"Spooq: A Software Library for ETL Processes in Data Lakes"
, in Masterarbeit am Institut für Wirtschaftsinformatik - Data & Knowledge Engineering, Betreuung: o. Univ.-Prof. Dr. Michael Schrefl, unter Anleitung von Dr. Bernd Neumayr, 1-2021
Spooq: A Software Library for ETL Processes in Data Lakes
Sprache des Titels:
The implementation of ETL processes in data lakes is a complex and intricate process due to heterogeneous open-source software environments, the use of unstructured data, and the schema-on-read principle. This leads to an increased effort for the development of data pipelines compared to traditional data warehouses, which can rely on years of standards and best practices. The increased development effort affects the duration and quality of data integration projects and can even lead to missed business opportunities. This master thesis deals with the implementation of the software library Spooq, which supports data engineers in designing ETL data pipelines in data lakes.

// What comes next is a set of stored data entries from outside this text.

def planSearch (c : Cmd) (s : State) : State :=
  let b := c.params
  let n := c.p 0x50 2
  match s.model? (c.p 0x20 1) with
  | none => s.failCmd c.id (if !s.gridOn || s.foreignGrid c.part then stNotPermitted else stBadParam)
  | some m =>
    s.firstFail c [(!s.gridOn || s.foreignGrid c.part, stNotPermitted), (!(s.searchOk c), stBadParam)] fun s =>
      match s.readDesc c (c.p 0x28 8), s.readDesc c (c.p 0x60 8) with
      | .error st, _ => s.failCmd c.id st
      | _, .error st => s.failCmd c.id st
      | .ok ds, .ok dout =>
        let lat := c.p 0x21 1 == 0
        let sb := s.rdSeen ds.base (wayBytes m.links)
        s.firstFail c [(decide (ds.dense < wayBytes m.links ∨ dout.dense < 0x40 + wayBytes m.links * c.p 0x52 2 ∨ ds.dev ≠ 255 ∨ dout.dev ≠ 255), stBadParam),
            ((s.plnAccess c false ds.base (wayBytes m.links)).isSome || (s.plnAccess c true dout.base dout.dense).isSome, stRange),
            (!(wayOk m.links sb), stBadParam)] fun s =>
          s.withTable c (c.p 0x48 8) (if lat then 64 * n else 16 * n) fun t s =>
            let rows := (List.range n).map fun i => cut t (64 * i) 64
            let cands := if lat then .ok [] else s.readPaths c m.links (c.p 0x52 2) (pathHeads t n)
            match cands with
            | .error st => s.failCmd c.id st
            | .ok ps =>
              if lat && !(rows.all lprimOk) then s.failCmd c.id stBadParam
              else
                let par : ChkPar := { model := c.p 0x20 1, unknownHit := (c.p 0x22 1).testBit 0, outHit := (c.p 0x22 1).testBit 1
                                      margin := f32Rat (f32At b 4), floorZ := f32Rat (f32At b 0x24), step := s.chkStep (f32At b 0x34) }
                let r : Search := {
                  cmd := c.id, deadline := c.deadline, reserve := if c.p 0x5C 4 = 0 then 1000000 else c.p 0x5C 4, lattice := lat
                  retries := c.p 0x23 1, par := par, start := Way.parse m.links sb, startTag := ds.tag, goal := V3.at b 0x10
                  posTol := f32Rat (f32At b 0x1C), yawTol := f32Rat (f32At b 0x20), vNom := f32Rat (f32At b 0x38), maxWp := c.p 0x52 2
                  out := dout.addr, outBase := dout.base, prims := if lat then rows.map LPrim.parse else []
                  cands := sortCands (ps.map fun p => Cand.mk p.1 p.2) }
                let s := (s.setMark dout.addr false).wr dout.base (leBytes 4 0)
                ({ s with pln := { s.pln with searches := s.pln.searches ++ [r] } }).pumpPln

def execPlanSearch (dt id : Nat) (s : State) : Host.Outcome State Fault Refusal := runCmd dt id 0x0505 planSearch s

/-- SEARCH_TIMEOUT: TB0 reaches deadline − reserve_ns while the search is SEARCHING. -/
def searchTimeout (id : Nat) (s : State) : State :=
  match s.pln.searches.find? fun r => r.cmd == id with
  | some r => if r.state = .searching ∧ s.isRunning id ∧ r.deadline ≤ s.now + r.reserve then (s.searchLate r).pumpPln.settle else s
  | none => s

def execSearchTimeout (dt id : Nat) (s : State) : Host.Outcome State Fault Refusal := runEvent dt (searchTimeout id) s

/-- The node store's size, R276. -/
def nodeStore : Nat := 262144

/-- An edge has been checked: a clear one adds its node, or betters the node it leads to. -/
def State.edgeDone (s : State) (r : Search) (node prim : Nat) (hit : Bool) : State :=
  match r.nodes[node]?, r.prims[prim]? with
  | some n, some p =>
    let m := n.after p node prim
    if hit then s
    else match r.nodes.findIdx? fun x => x.cx == m.cx && x.cy == m.cy && x.h == m.h with
      | some i => s.updSearch r.cmd fun x => { x with nodes := x.nodes.modify i fun o => if m.g < o.g then m else o }
      | none =>
        if nodeStore ≤ r.nodes.length then (s.failCmd r.cmd 0x26).dropSearch r.cmd
        else s.updSearch r.cmd fun x => { x with nodes := x.nodes ++ [m] }
  | _, _ => s

/-- The path record but for its magic, R279. -/
def Search.record (r : Search) (links gen : Nat) (tag : Tag) : Bytes :=
  leBytes 4 0 ++ leBytes 2 r.path.length ++ leBytes 1 links ++ leBytes 1 r.par.model ++ leBytes 8 r.startTag.inst ++ leBytes 8 gen ++
  leBytes 4 r.cost.toNat ++ leBytes 1 r.invalid ++ List.replicate 3 0 ++ tag.bytes ++ List.replicate 16 0 ++ r.path.flatMap Way.bytes

/-- A revalidation has ended, R278: published under the hold, or invalidated. -/
def State.revalidated (s : State) (r : Search) (h : Option Hit) : State :=
  let gen := (s.reg .plnGridGen).toNat
  match h with
  | some h =>
    let r := { r with invalid := r.invalid + 1 }
    let s := (s.countSearch 24).raise 0x0504 s.gridOwner (evData [h.seg, h.prim, gen])
    let s := s.updSearch r.cmd fun x => { x with invalid := x.invalid + 1, path := [] }
    if r.invalid ≤ r.retries ∧ s.now + r.reserve < r.deadline then s.searchBegin r else s.searchLate r
  | none =>
    let links := match s.model? r.par.model with | some m => m.links | none => 0
    let s := s.store r.outBase (r.record links gen (tagOut [s.pln.tag, r.startTag]))
    let ins := [s.pln.tag, r.startTag]
    let s := s.updCmd r.cmd fun c => { c with ins := ins, outs := [r.out] }
    let s := s.updSearch r.cmd fun x => { x with state := .revalidating, gen := gen }
    (s.setResult r.cmd 0x20 (leBytes 4 r.path.length ++ leBytes 4 r.expanded ++ leBytes 1 r.invalid ++ List.replicate 3 0 ++
      leBytes 4 r.cost.toNat ++ leBytes 8 gen)).setVerdict r.cmd 0

/-- The commit of a search: magic, the published path and its stop record, R277, R279, R281. -/
def commitSearch (c : Cmd) (s : State) : State :=
  match s.pln.searches.find? fun r => r.cmd == c.id with
  | none => s.complete c.id 0
  | some r =>
    let s := if c.discard then s.complete c.id 0
      else
        let s := (s.wr r.outBase (leBytes 4 0x504C4E50)).countSearch 0
        let s := { s with pln := { s.pln with pub := some ⟨r.startTag.inst, r.path⟩, stopDue := s.pln.stopDue + 1 } }
        s.complete c.id (s.doneStatus c)
    (s.dropSearch c.id).pumpPln

/-! The stop service, R280 to R282 -/

def planStopConfig (c : Cmd) (s : State) : State :=
  let b := c.params
  let ring := c.p 0x20 8
  let n := c.p 0x28 1
  let m := c.p 0x29 1
  let ok := decide (2 ≤ n ∧ n ≤ 16 ∧ c.p 0x2A 1 ≤ 1) && (s.model? m).isSome && inF32 (f32At b 0x0C) (1 / 10) 20 && inF32 (f32At b 0x10) 0 1 &&
    finiteAt b 0x14 1
  s.firstFail c [(!s.gridOn || s.foreignGrid c.part, stNotPermitted), (!ok, stBadParam), (ring % 4096 != 0, stAlignment),
      (!(s.writeRange c.part ring (4096 * n)), stRange)] fun s =>
    let k : StopCfg := { on := true, ring := ring, slots := n, model := m, unknownHit := (c.p 0x2A 1).testBit 0, decel := f32Rat (f32At b 0x0C)
                         margin := f32Rat (f32At b 0x10), floorZ := f32Rat (f32At b 0x14) }
    (({ s with pln := { s.pln with stop := k } }).setReg .plnStopSeq 0).done c
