/-- The cost of one page descriptor, R354: the page's K and V of every KV head are read for each tile of 128 query rows, the new tokens join
the tile of the sequence's last page, and the last page bears the writeback (log entry 88). -/
def State.pageCost (s : State) (a : Attn) (u : Nat × Nat) : Rat :=
  let r := a.rows.getD u.1 ⟨0, 0, 0, 0, 0, 0⟩
  let keys := s.tileKeys a
  let last := decide (r.kvLen - r.qLen ≤ (u.2 + 1) * keys)
  let k := if last then r.kvLen - u.2 * keys else keys
  let row := ceilDiv (a.d * fmtBits a.k.fmt) 512 * 64
  let rd := ((2 * a.hkv * Nat.max keys k * row : Nat) : Rat) / 512
  let tiles := (pieces 128 (List.range (r.qLen * a.g))).foldl (fun (t : Rat) q =>
    let pairs := a.hkv * q.length * k
    let mxe := ((4 * a.d * pairs : Nat) : Rat) / (131072 * (pairRate a.k.fmt a.k.fmt : Nat) / 2)
    let vxe := ((4 * pairs : Nat) : Rat) / ((98 / 100 : Rat) * 1024)
    t + (max mxe (max vxe rd) + 120)) 0
  tiles + if last then 156 else 0

/-- The dense cost of a descriptor in ns at pace 1.00, R121. -/
def State.denseCost (s : State) (j : TJob) : Rat :=
  let n := fun o => numAt j.raw o 4
  match numAt j.raw 0 1 with
  | 1 => mxeNs (n 0x10 * n 0x14 * n 0x18 * n 0x1C) (pairRate (numAt j.raw 0x54 1) (numAt j.raw 0x55 1))
  | 2 =>
    let v := numAt j.raw 0x10 1
    let hs := if (1 ≤ v ∧ v ≤ 4) ∨ v = 12 ∨ v = 7 ∨ v = 8 then 1 else 4
    let lanes := if 1 ≤ v ∧ v ≤ 4 ∧ numAt j.raw 0x11 1 = 1 ∧ numAt j.raw 3 1 = 1 then 2048 else 1024
    (n 0x18 * n 0x14 * hs : Nat) / ((98 / 100 : Rat) * (lanes : Nat))
  | 3 =>
    let x := s.spSlot (numAt j.raw 0x10 8) (numAt j.raw 0x20 1)
    mxeNs (x.nPairs * numAt j.raw 0x24 2 * numAt j.raw 0x26 2) (pairRate (numAt j.raw 0x21 1) (numAt j.raw 0x22 1))
  | op =>
    let a := s.attnOf j.raw j.ds 0
    let keys := s.tileKeys a
    let perTile := fun (rows k : Nat) =>
      let pairs := rows * k
      let mxe := (((if op = 4 then 4 else 10) * a.d * pairs : Nat) : Rat) / (131072 * (pairRate a.k.fmt a.k.fmt : Nat) / 2)
      let vxe := (((if op = 4 then 4 else 8) * pairs : Nat) : Rat) / ((98 / 100 : Rat) * 1024)
      let rd := ((2 * k * a.d * fmtBits a.k.fmt / 8 : Nat) : Rat) / 512
      max mxe (max vxe rd) + 120
    if a.paged then j.units.foldl (fun (t : Rat) u => t + s.pageCost a u) 0
    else j.units.foldl (fun (t : Rat) u =>
      let r := a.rows.getD u.1 ⟨0, 0, 0, 0, 0, 0⟩
      t + (pieces 128 (a.qRows r u.2)).foldl (fun (t : Rat) q =>
        t + (pieces keys (List.range r.kvLen)).foldl (fun (t : Rat) k => t + perTile q.length k.length) 0) 0) 156

/-- The time of a descriptor on its core at the core's present probe pace. -/
def State.timeOf (s : State) (j : TJob) : Rat :=
  let p := s.corePace ((s.physOf j.core).getD 0)
  s.denseCost j * 16384 / (if p = 0 then 16384 else (p : Rat))

/-- Whether a core's open window takes a descriptor: its partition's, with the time left. -/
def State.windowTakes (s : State) (j : TJob) : Bool :=
  let w := sget {} s.ccx.winCore j.core
  !(s.inSchedule j.core) || (w.open_ == some j.part && decide (s.timeOf j ≤ (w.closes : Rat) - (s.now : Rat)))

/-- The output and input address ranges of a job. -/
def TJob.outSpans (j : TJob) : List (Nat × Nat) := j.outs.map fun o => (tdescD j.ds o).span
def TJob.spans (j : TJob) : List (Nat × Nat) := j.ds.map fun e => e.2.span

/-- Whether an earlier descriptor still in flight on the core writes where a descriptor reads or writes, R290. -/
def State.hazard (s : State) (j : TJob) : Bool :=
  s.tar.jobs.any fun e => e.core == j.core && e.started && e.seq != j.seq && e.outSpans.any fun a => j.spans.any fun b => spansMeet a b

/-- One of every sample_n checked commands of a frame set is rerun, R433; with one CHECKER core left no more than one of 12. -/
def State.sample (s : State) (j : TJob) : State × Nat :=
  if j.band = 0 then (s, 0)
  else match s.tar.sets.find? fun x => x.part == j.part && x.set == j.set with
    | none => (s, 0)
    | some x =>
      let n := if s.checkers.length = 1 ∧ x.sampleN ≠ 0 then Nat.max 12 x.sampleN else x.sampleN
      let s := s.setTar fun t => { t with sets := updFirst (fun y => y.part == j.part && y.set == j.set) (fun y => { y with count := y.count + 1 }) t.sets }
      (s, if n ≠ 0 ∧ s.checkers.isEmpty = false ∧ (x.count + 1) % n = 0 then 1 else 0)

/-- DESCRIPTOR_START on a logical core: R120, R121, R289, R290, R299. -/
def descriptorStart (l : Nat) (s : State) : State :=
  match (s.queued l).head? with
  | none => s
  | some j =>
    let flying := s.tar.jobs.filter fun e => e.core == l && e.started
    let long := (s.windowsOf j.part l).foldl Nat.max 0
    if !(s.runsOn l) || s.tar.starters.any (fun r => r.slot == 16 + (s.physOf l).getD 0) then s
    else if s.inSchedule l ∧ (long : Rat) < s.timeOf j then s.failJob j 0x36
    else if decide (8 ≤ flying.length) || flying.any (fun e => !e.ran) || s.hazard j || !(s.windowTakes j) then s
    else
      let p := (s.physOf l).getD 0
      let s := match s.tar.rngPend.find? fun e => e.1 == p with
        | some e => s.setTar fun t => { t with rngPend := t.rngPend.filter fun (x : Nat × Bytes) => x.1 != p, rng := (t.rng.filter fun (x : Nat × Bytes) => x.1 != p) ++ [(p, e.2)] }
        | none => s
      let r := s.sample j
      r.1.updJob j.seq fun x => { x with started := true, startedAt := s.ns, rerun := r.2 }

def execDescriptorStart (dt core : Nat) (s : State) : Host.Outcome State Fault Refusal := runEvent dt (descriptorStart core) s

/-! The kernels' rows -/

/-- What a job computes, with its counts; the counter names its free values. -/
def State.kernelOf (s : State) (j : TJob) (ctr : Nat) : Kernel :=
  match numAt j.raw 0 1 with
  | 1 => s.matmul (mmOf j.raw j.ds) ctr
  | 2 => s.vector (vecOf j.raw j.ds) ctr
  | 3 => s.spconv (s.spOf j.raw j.ds) ctr
  | 4 => s.attnFwd (s.attnOf j.raw j.ds ctr) (ctr + 1) j.units (tdescD j.ds 0x28) (tdesc j.ds 0x30)
  | _ => s.attnBwd (bwdOf (s.attnOf j.raw j.ds ctr) j.ds) (ctr + 1) j.units

/-- Adds to a result field. -/
def State.addResult (s : State) (id o n k : Nat) : State :=
  match s.cmd? id with
  | some c => s.setResult id o (leBytes n (numAt c.results (o - 0x20) n + k))
  | none => s

/-- The results of R303, R349 and R352. -/
def State.kernelResults (s : State) (j : TJob) (k : Kernel) : State :=
  if s.tar.chains.any fun x => x.cmd == j.cmd then s
  else match numAt j.raw 0 1 with
    | 1 => (s.addResult j.cmd 0x20 8 k.zero).addResult j.cmd 0x28 8 k.visited
    | 2 => (s.addResult j.cmd 0x20 4 k.sats).addResult j.cmd 0x24 4 k.flushes
    | 3 => s.addResult j.cmd 0x20 4 k.visited
    | 4 => (((s.addResult j.cmd 0x20 8 k.visited).addResult j.cmd 0x28 4 k.tiles).addResult j.cmd 0x2C 4 k.empty).addResult j.cmd 0x30 4
        (match s.kv.fetchedBy.find? fun e => e.1 == j.cmd with | some e => e.2 | none => 0)
    | _ => s.addResult j.cmd 0x20 8 k.visited

/-- The counters and events of a core, R297, R310, R312. -/
def State.kernelCounts (s : State) (j : TJob) (k : Kernel) : State :=
  let p := (s.physOf j.core).getD 0
  let tag := match s.cmd? j.cmd with | some c => c.tag.toNat | none => 0
  let s := ((s.countWrap (.tarCoreBlocks p) 0 64 k.visited).countWrap (.tarCoreZblocks p) 0 64 k.zero).addSat (.tarCoreConv p) 16 16 k.sats
  let s := s.addSat (.tarCoreConv p) 0 16 k.flushes
  let s := if k.sats = 0 then s else s.raiseLim 0x0601 p j.part (evData [p, tag, k.sats])
  if k.flushes = 0 then s else s.raiseLim 0x0602 p j.part (evData [p, tag, k.flushes])

/-- Runs a started job: the tensors are read, the outputs written; unchecked it ends, checked it waits for CHECK_VERDICT. -/
def State.runJob (s : State) (j : TJob) : State :=
  let s := s.chargeOverrun j.core j.part
  let ins := j.ds.filter fun e => !(j.outs.contains e.1) || opReads j.raw e.1
  match ins.findSome? fun e => s.tensorUe e.2 with
  | some a => (s.memUe (.part j.part) (s.coreInput j.core) (s.ueLine a 64)).failJob j 0x25
  | none =>
    let k := s.kernelOf j s.freeCtr
    let s := (({ s with freeCtr := s.freeCtr + 8 }).putRows k).kernelResults j k |>.kernelCounts j k
    let s := s.updJob j.seq fun x => { x with ran := true, ranAt := s.ns }
    if j.band = 0 then s.endJob j 0 else s

/-- The started jobs of a command that have not run. -/
def State.readyJobs (s : State) (id : Nat) : List TJob := s.tar.jobs.filter fun j => j.cmd == id && j.started && !j.ran

/-- A tensor row: every started descriptor of the command runs to its end; what depends on it goes on. -/
def runTensor (code dt id : Nat) (s : State) : Host.Outcome State Fault Refusal :=
  runEvent dt (fun s => match s.cmd? id with
    | some c => if c.state = .running ∧ c.code = code then ((s.readyJobs id).foldl State.runJob (s.start id)).settle else s
    | none => s) s
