-- ==== Sys2Proof/Machine/Moves.lean ====
section
/-! DEFINITION. The movement engine, queue reads and pushes: R90, R91, R313 to R325, R516, with their rows. -/
namespace Sys2Proof.Machine

/-! Tensors here and on peers -/

/-- Whether a descriptor names this device. -/
def State.isLocal (s : State) (d : Desc) : Bool := d.dev == 255 || (bit (s.reg .mmvDevNum) 7 && d.dev == s.devNum)

/-- The code of an element of a tensor here or on a peer, whose memory is a free value of this device (log entry 67). -/
def State.codeAny (s : State) (ctr : Nat) (d : Desc) (idx : List Nat) : Nat :=
  if s.isLocal d then s.code d idx
  else (Config.freeWord (ctr + idx.foldl (fun (n : Nat) i => n * 1048576 + i) 0)).toNat % 2 ^ fmtBits d.fmt

/-- Writes a row of codes to a tensor here or on a peer. -/
def State.putRow (s : State) (part : Nat) (d : Desc) (row : Nat) (l : List Nat) : State :=
  if s.isLocal d then s.store row (packRow d.fmt l) else s.peerWrite d.dev part row (packRow d.fmt l)

/-- The outer indices of a tensor's rows, in the order of Desc.rows. -/
def Desc.outerIdx (d : Desc) : List (List Nat) :=
  d.outer.foldl (fun (l : List (List Nat)) i => (List.range (d.ext i)).flatMap fun k => l.map fun a => a ++ [k]) [[]]

/-- Reads of a peer's rows leave over its route. -/
def State.peerReads (s : State) (part : Nat) (d : Desc) : State :=
  if s.isLocal d then s
  else match s.linkRoute d.dev with
    | some p => d.rows.foldl (fun (s : State) a => (s.countWrap (.mmvLinkRxBytes p) 0 64 d.rowBytes).emit (.linkRead p part a d.rowBytes)) s
    | none => s

/-! The begin of a movement command, R316, R317 -/

/-- The protected region of the owner that holds all of a tensor of this device. -/
def State.ownRegion (s : State) (p : Nat) (d : Desc) : Option Nat :=
  (s.protRegions.findIdx? fun r => r.2.2 == p && d.rows.all fun a => inside a d.rowBytes r.1 r.2.1)

/-- Whether an input lies in a protected region of the owner. -/
def State.movesRegion (s : State) (c : Cmd) (j : MoveJob) : Bool :=
  j.ds.any fun e => !(j.outs.contains e.1) && s.isLocal e.2 && (s.ownRegion c.part e.2).isSome

/-- A protected region is read only into another one of the owner on this device, R460 (log entry 73). -/
def State.regionErr (s : State) (c : Cmd) (j : MoveJob) : Bool :=
  s.movesRegion c j && j.outs.any fun o =>
    let y := tdescD j.ds o
    !(s.isLocal y) || (match s.ownRegion c.part y with
      | none => true
      | some r => j.ds.any fun e => !(j.outs.contains e.1) && s.isLocal e.2 && s.ownRegion c.part e.2 == some r)

/-- The access checks of a movement command's tensors: here under R32, on a peer that it has a route. -/
def State.moveErr (s : State) (c : Cmd) (j : MoveJob) (reads : List Nat) : State × Option Nat :=
  let q := Req.part c.part
  let one := fun (e : Nat × Desc) =>
    let write := j.outs.contains e.1
    if s.isLocal e.2 then
      ((if !write || reads.contains e.1 then s.tensorErr q .move false e.2 else none).map fun x => (false, x)).orElse fun _ =>
        (if write && !(s.movesRegion c j) then s.tensorErr q .move true e.2 else none).map fun x => (true, x)
    else if (s.linkRoute e.2.dev).isNone then some (false, 0, s.noRoute e.2.dev) else none
  match j.ds.findSome? one with
  | some (w, a, st) => (s.reportAccess q .move w 5 a 64 st, some st)
  | none => if s.regionErr c j then (s, some stNotPermitted) else
    match j.ds.find? fun e => s.isLocal e.2 && (!(j.outs.contains e.1) || reads.contains e.1) && (s.tensorUe e.2).isSome with
    | some e => (s.memUe q 5 (s.ueLine ((s.tensorUe e.2).getD 0) 64), some 0x25)
    | none => (s, none)

/-- Whether an output overlaps an input of the same command. -/
def MoveJob.selfMeets (j : MoveJob) : Bool := j.outs.any fun o => j.ds.any fun e => e.1 != o && (tdescD j.ds o).overlaps e.2

/-- Descriptor offsets, outputs, outputs that are also read: a scatter that combines reads its destination's rows, R322. -/
def moveOffs (c : Cmd) : List (Nat × Bool) × List Nat × List Nat :=
  if c.code = 0x0701 then ([(0x20, false), (0x28, false)], [0x28], [])
  else if c.code = 0x0702 then ((0x20, false) :: (List.range (c.p 0x30 1)).map fun i => (0x100 + i, false), [0x20], [])
  else if c.code = 0x0708 then ([(0x28, false)], [0x28], [])
  else ([(0x20, false), (0x28, false), (0x30, false)], [0x30], if c.code = 0x0704 ∧ c.p 0x38 1 ≠ 0 then [0x30] else [])

/-- Registers the job, clears the marks, and notes tags and peers. The inputs of R20 are the tensors that the command reads. -/
def State.takeMove (s : State) (c : Cmd) (j : MoveJob) : State :=
  let reads := (moveOffs c).2.2
  let s := j.outs.foldl (fun (s : State) o => s.setMark (tdescD j.ds o).addr false) s
  let s := s.updCmd c.id fun x => { x with
    ins := (j.ds.filter fun e => !(j.outs.contains e.1) || reads.contains e.1).map (·.2.tag), outs := j.outs.map fun o => (tdescD j.ds o).addr }
  let peers := (j.ds.filterMap fun e => if s.isLocal e.2 then none else (s.linkRoute e.2.dev).map fun p => (c.id, e.2.dev, p))
  s.setMmv fun m => { m with moves := m.moves ++ [j], peers := m.peers ++ peers }

/-- The permutation of R318. -/
def permAt (perm i : Nat) : Nat := perm / 2 ^ (3 * i) % 8

def copyErr (c : Cmd) (ds : List (Nat × Desc)) : Option Nat :=
  let x := tdescD ds 0x20
  let y := tdescD ds 0x28
  let perm := c.p 0x30 4
  let group := Nat.max (fmtGroup x.fmt) (fmtGroup y.fmt)
  let isPerm := (List.range x.rank).all fun i => (List.range x.rank).any fun k => permAt perm k == i
  firstOf [
    (x.rank != y.rank || !isPerm, stBadParam),
    (x.fmt != y.fmt && (decide (10 ≤ x.fmt ∨ 5 ≤ y.fmt)), stFormat),
    (c.p 0x38 4 % group != 0 || c.p 0x50 4 % group != 0, stAlignment)]

def concatErr (c : Cmd) (ds : List (Nat × Desc)) : Option Nat :=
  let y := tdescD ds 0x20
  let axis := c.p 0x31 1
  let src := (ds.filter fun e => e.1 != 0x20).map (·.2)
  firstOf [
    (decide (y.rank ≤ axis) || (src.any fun x => x.rank != y.rank || x.fmt != y.fmt || (List.range 6).any fun i => i != axis && x.ext i != y.ext i) ||
      (src.map fun x => x.ext axis).sum != y.ext axis, stBadParam)]

def rowMoveErr (c : Cmd) (ds : List (Nat × Desc)) : Option Nat :=
  let x := tdescD ds 0x20
  let i := tdescD ds 0x28
  let y := tdescD ds 0x30
  let gather := c.code == 0x0703
  let n := if gather then y.ext 1 else x.ext 1
  let f := y.fmt
  let op := c.p 0x38 1
  firstOf [
    (decide (x.rank ≠ 2 ∨ y.rank ≠ 2 ∨ i.rank ≠ 1 ∨ i.ext 0 ≠ n ∨ x.ext 0 ≠ y.ext 0) || (!gather && decide (2 < op)), stBadParam),
    (i.fmt != 11, stFormat),
    (x.fmt != y.fmt, stBadParam),
    (!gather && ((op == 1 && !(decide (f ≤ 2 ∨ f = 8))) || (op == 2 && !(decide (f ≤ 4 ∨ f = 8)))), stFormat)]

/-- A movement command becomes RUNNING: descriptors, marks, formats and ranges are checked. -/
def State.beginMove (s : State) (c : Cmd) : State :=
  let n := c.p 0x30 1
  let list := c.p 0x28 8
  if c.code = 0x0702 ∧ (n = 0 ∨ 16 < n) then s.failCmd c.id stBadParam
  else if c.code = 0x0708 ∧ 63 < c.p 0x20 1 then s.failCmd c.id stBadParam
  else if c.code = 0x0708 ∧ (s.mmvQueue (c.p 0x20 1) = false ∨ (s.strm (c.p 0x20 1)).owner ≠ some c.part) then s.failCmd c.id stNotPermitted
  else if c.code = 0x0708 ∧ (s.mmv.rings.any fun r => r.1 == c.p 0x20 1) = true then s.failCmd c.id stBusy
  else s.withTable c (if c.code = 0x0702 then list else 0) (if c.code = 0x0702 then 8 * n else 0) fun b s =>
    let o := moveOffs c
    let addr := fun (k : Nat) => if 0x100 ≤ k then numAt b (8 * (k - 0x100)) 8 else c.p k 8
    match s.readDescs c addr o.1 with
    | .error e => (s.descFailed c (o.1.map fun x => addr x.1) e).failCmd c.id e
    | .ok ds =>
      let j : MoveJob := { cmd := c.id, ds := ds, outs := o.2.1 }
      let err := if c.code = 0x0701 then copyErr c ds else if c.code = 0x0702 then concatErr c ds else if c.code = 0x0708 then none else rowMoveErr c ds
      let pre := firstOf [
        ((ds.any fun e => !(j.outs.contains e.1) && !e.2.mark), stBadParam),
        ((ds.any fun e => e.2.dev != 255 && decide (23 < e.2.dev)), stBadParam)]
      match pre, err with
      | some e, _ => s.failCmd c.id e
      | none, some e => s.failCmd c.id e
      | none, none =>
        if j.outs.any (fun x => !(tdescD ds x).outOk) || j.selfMeets then s.failCmd c.id stBadParam
        else match s.moveErr c j o.2.2 with
          | (s, some e) => s.failCmd c.id e
          | (s, none) => s.takeMove c j

/-- The movement commands of R317. -/
def moveCode (code : Nat) : Bool := [0x0701, 0x0702, 0x0703, 0x0704, 0x0708].contains code

/-- Whether a movement command in flight writes where a command that has not started reads or writes: its start waits, R317. -/
def State.moveMeets (s : State) (c : Cmd) : Bool :=
  let o := moveOffs c
  let b := if c.code = 0x0702 then s.rdSeen (c.p 0x28 8) (8 * Nat.min 16 (c.p 0x30 1)) else []
  let offs := if c.code = 0x0702 then o.1.take 17 else o.1
  match s.readDescs c (fun k => if 0x100 ≤ k then numAt b (8 * (k - 0x100)) 8 else c.p k 8) offs with
  | .error _ => false
  | .ok ds => s.mmv.moves.any fun e => e.outs.any fun y => ds.any fun x =>
      (tdescD e.ds y).dev == x.2.dev && spansMeet (tdescD e.ds y).span x.2.span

The package is based on Apache Spark, which is included in most data lake environments, such as a local Cloudera Hadoop distribution or the cloud-based Azure HDInsight Service. It facilitates testing and documentation and thus enhances the quality of data pipelines. The software library allows data engineers to focus on business logic rather than software code by abstracting Spark?s low-level functions. The use of Spooq results in reduced development effort for data pipelines.